ASSIGNMENT> From the entries below, retype only the lines from the one with "exact store_takes (memWrite_rom hr hk)" through the one with "p.addrBits ≤ 64) (n", exactly as written.

Dataset entries:
- Opening Delimiter -
/-! ### Stores -/

/-- An instruction that stores has each outcome of a store. -/
theorem storeOutcome_of_store {i : Instr} {w : Width} {rs2 rs1 : Reg} {imm : BitVec 16} {s : State}
    (hwf : s.memoryCanonical) (hexec : exec i s = store w rs2 rs1 imm s) :
    storeOutcome i w (s.readReg rs2) (effAddr s.profile (s.readReg rs1) imm) s := by
  unfold storeOutcome raises
  rw [hexec]
  refine ⟨fun hmis => ?misaligned, fun haligned hout => ?bus, fun hram => ?ram, fun d start hacc dev hd => ?device⟩
  case misaligned => exact store_takes (memWrite_check_error (busCheck_of_not_aligned hmis))
  case bus =>
    by_cases hin : insideRange s.profile (fun _ => True) (effAddr s.profile (s.readReg rs1) imm).toNat (widthBytes w)
    · obtain ⟨r, hr, -⟩ := (busCheck_ok_kind_iff _).mpr ⟨haligned, hin⟩
      have hk : r.kind = .rom := by_contra fun hk => hout ((busCheck_ok_kind_iff _).mp ⟨r, hr, hk⟩).2
      exact store_takes (memWrite_rom hr hk)
    · exact store_takes (memWrite_check_error (busCheck_of_outside haligned hin))
  case ram =>
    obtain ⟨r, hr, hk⟩ := ramAccess_iff.mp hram
    exact ⟨_, store_of_ok (memWrite_ram hr hk), rfl, rfl, wf_writeLE hwf .., fun k hk => read_writeLE_toNat hwf _ _ _ hk,
      fun a ha => read_writeBytes_outside s.mem (by rwa [leBytes_length])⟩
  case device =>
    obtain ⟨r, hr, hk, rfl⟩ := deviceAccess_iff.mp hacc
    refine ⟨fun dev' hwrite => ?answers, fun hwrite => ?refuses⟩
    case answers => exact ⟨_, store_of_ok (memWrite_device hr hk hd hwrite), rfl, rfl, rfl⟩
    case refuses => exact store_takes ((memWrite_device_error_iff hr hk).mpr ⟨rfl, by simp [hd, hwrite]⟩)

/-- Settles O16: each store is the shared store of its width. -/
theorem storeOutcomes : Obligations.StoreOutcomes := by
  intro rs2 rs1 imm s hwf ea
  exact ⟨⟨rfl, storeOutcome_of_store hwf rfl⟩, ⟨rfl, storeOutcome_of_store hwf rfl⟩, ⟨rfl, storeOutcome_of_store hwf rfl⟩,
    ⟨rfl, fun _ => storeOutcome_of_store hwf rfl⟩,
    fun hx => decode_ne_ok_of_gated hx (.inr (.inr (opField_encodeI ..))) _⟩

end Sys2Proof.Machine
end

section
/-! Branches and jumps (R123 to R135): the numbers that pc-relative targets and the link stand for, what a branch and a
jump do, and that pc-relative targets are 4-byte aligned (R124). -/

namespace Sys2Proof.Machine

/-! ### Targets as numbers -/

/-- trunc_ADDR_BITS of a number is any integer it equals up to multiples of 2^ADDR_BITS, wrapped (R10). -/
theorem truncAddr_eq_wrapped {p : Profile} (hp : p.addrBits ≤ 64) {n : Nat} {i : Int}
    (h : n ≡ i [ZMOD 2 ^ p.addrBits]) : (truncAddr p n).toNat = wrapped p.addrBits i := by
  rw [truncAddr_toNat hp, ← wrapped_congr h, wrapped]
  exact_mod_cast (Int.toNat_natCast _).symm

/-- trunc_ADDR_BITS keeps a number up to multiples of 2^ADDR_BITS (R10). -/
theorem truncAddr_modEq {p : Profile} (hp : p.addrBits ≤ 64) (n : Nat) :
    ((truncAddr p n).toNat : Int) ≡ n [ZMOD 2 ^ p.addrBits] :=
  truncAddr_eq_wrapped hp rfl ▸ wrapped_modEq _ _

/-- Two zero bits below an immediate multiply its signed value by 4 (R73). -/
theorem toInt_append_two_zeros {n : Nat} (imm : BitVec n) : (imm ++ 0#2).toInt = 4 * imm.toInt := by
  cases n with
  | zero => simp [BitVec.of_length_zero]
  | succ n => exact BitVec.toInt_append.trans (by simp)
- Closing Delimiter -
REPLY>
      exact store_takes (memWrite_rom hr hk)
    · exact store_takes (memWrite_check_error (busCheck_of_outside haligned hin))
  case ram =>
    obtain ⟨r, hr, hk⟩ := ramAccess_iff.mp hram
    exact ⟨_, store_of_ok (memWrite_ram hr hk), rfl, rfl, wf_writeLE hwf .., fun k hk => read_writeLE_toNat hwf _ _ _ hk,
      fun a ha => read_writeBytes_outside s.mem (by rwa [leBytes_length])⟩
  case device =>
    obtain ⟨r, hr, hk, rfl⟩ := deviceAccess_iff.mp hacc
    refine ⟨fun dev' hwrite => ?answers, fun hwrite => ?refuses⟩
    case answers => exact ⟨_, store_of_ok (memWrite_device hr hk hd hwrite), rfl, rfl, rfl⟩
    case refuses => exact store_takes ((memWrite_device_error_iff hr hk).mpr ⟨rfl, by simp [hd, hwrite]⟩)

/-- Settles O16: each store is the shared store of its width. -/
theorem storeOutcomes : Obligations.StoreOutcomes := by
  intro rs2 rs1 imm s hwf ea
  exact ⟨⟨rfl, storeOutcome_of_store hwf rfl⟩, ⟨rfl, storeOutcome_of_store hwf rfl⟩, ⟨rfl, storeOutcome_of_store hwf rfl⟩,
    ⟨rfl, fun _ => storeOutcome_of_store hwf rfl⟩,
    fun hx => decode_ne_ok_of_gated hx (.inr (.inr (opField_encodeI ..))) _⟩

end Sys2Proof.Machine
end

section
/-! Branches and jumps (R123 to R135): the numbers that pc-relative targets and the link stand for, what a branch and a
jump do, and that pc-relative targets are 4-byte aligned (R124). -/

namespace Sys2Proof.Machine

/-! ### Targets as numbers -/

/-- trunc_ADDR_BITS of a number is any integer it equals up to multiples of 2^ADDR_BITS, wrapped (R10). -/
theorem truncAddr_eq_wrapped {p : Profile} (hp : p.addrBits ≤ 64) {n : Nat} {i : Int}
    (h : n ≡ i [ZMOD 2 ^ p.addrBits]) : (truncAddr p n).toNat = wrapped p.addrBits i := by
  rw [truncAddr_toNat hp, ← wrapped_congr h, wrapped]
  exact_mod_cast (Int.toNat_natCast _).symm

/-- trunc_ADDR_BITS keeps a number up to multiples of 2^ADDR_BITS (R10). -/
theorem truncAddr_modEq {p : Profile} (hp : p.addrBits ≤ 64) (n : Nat) :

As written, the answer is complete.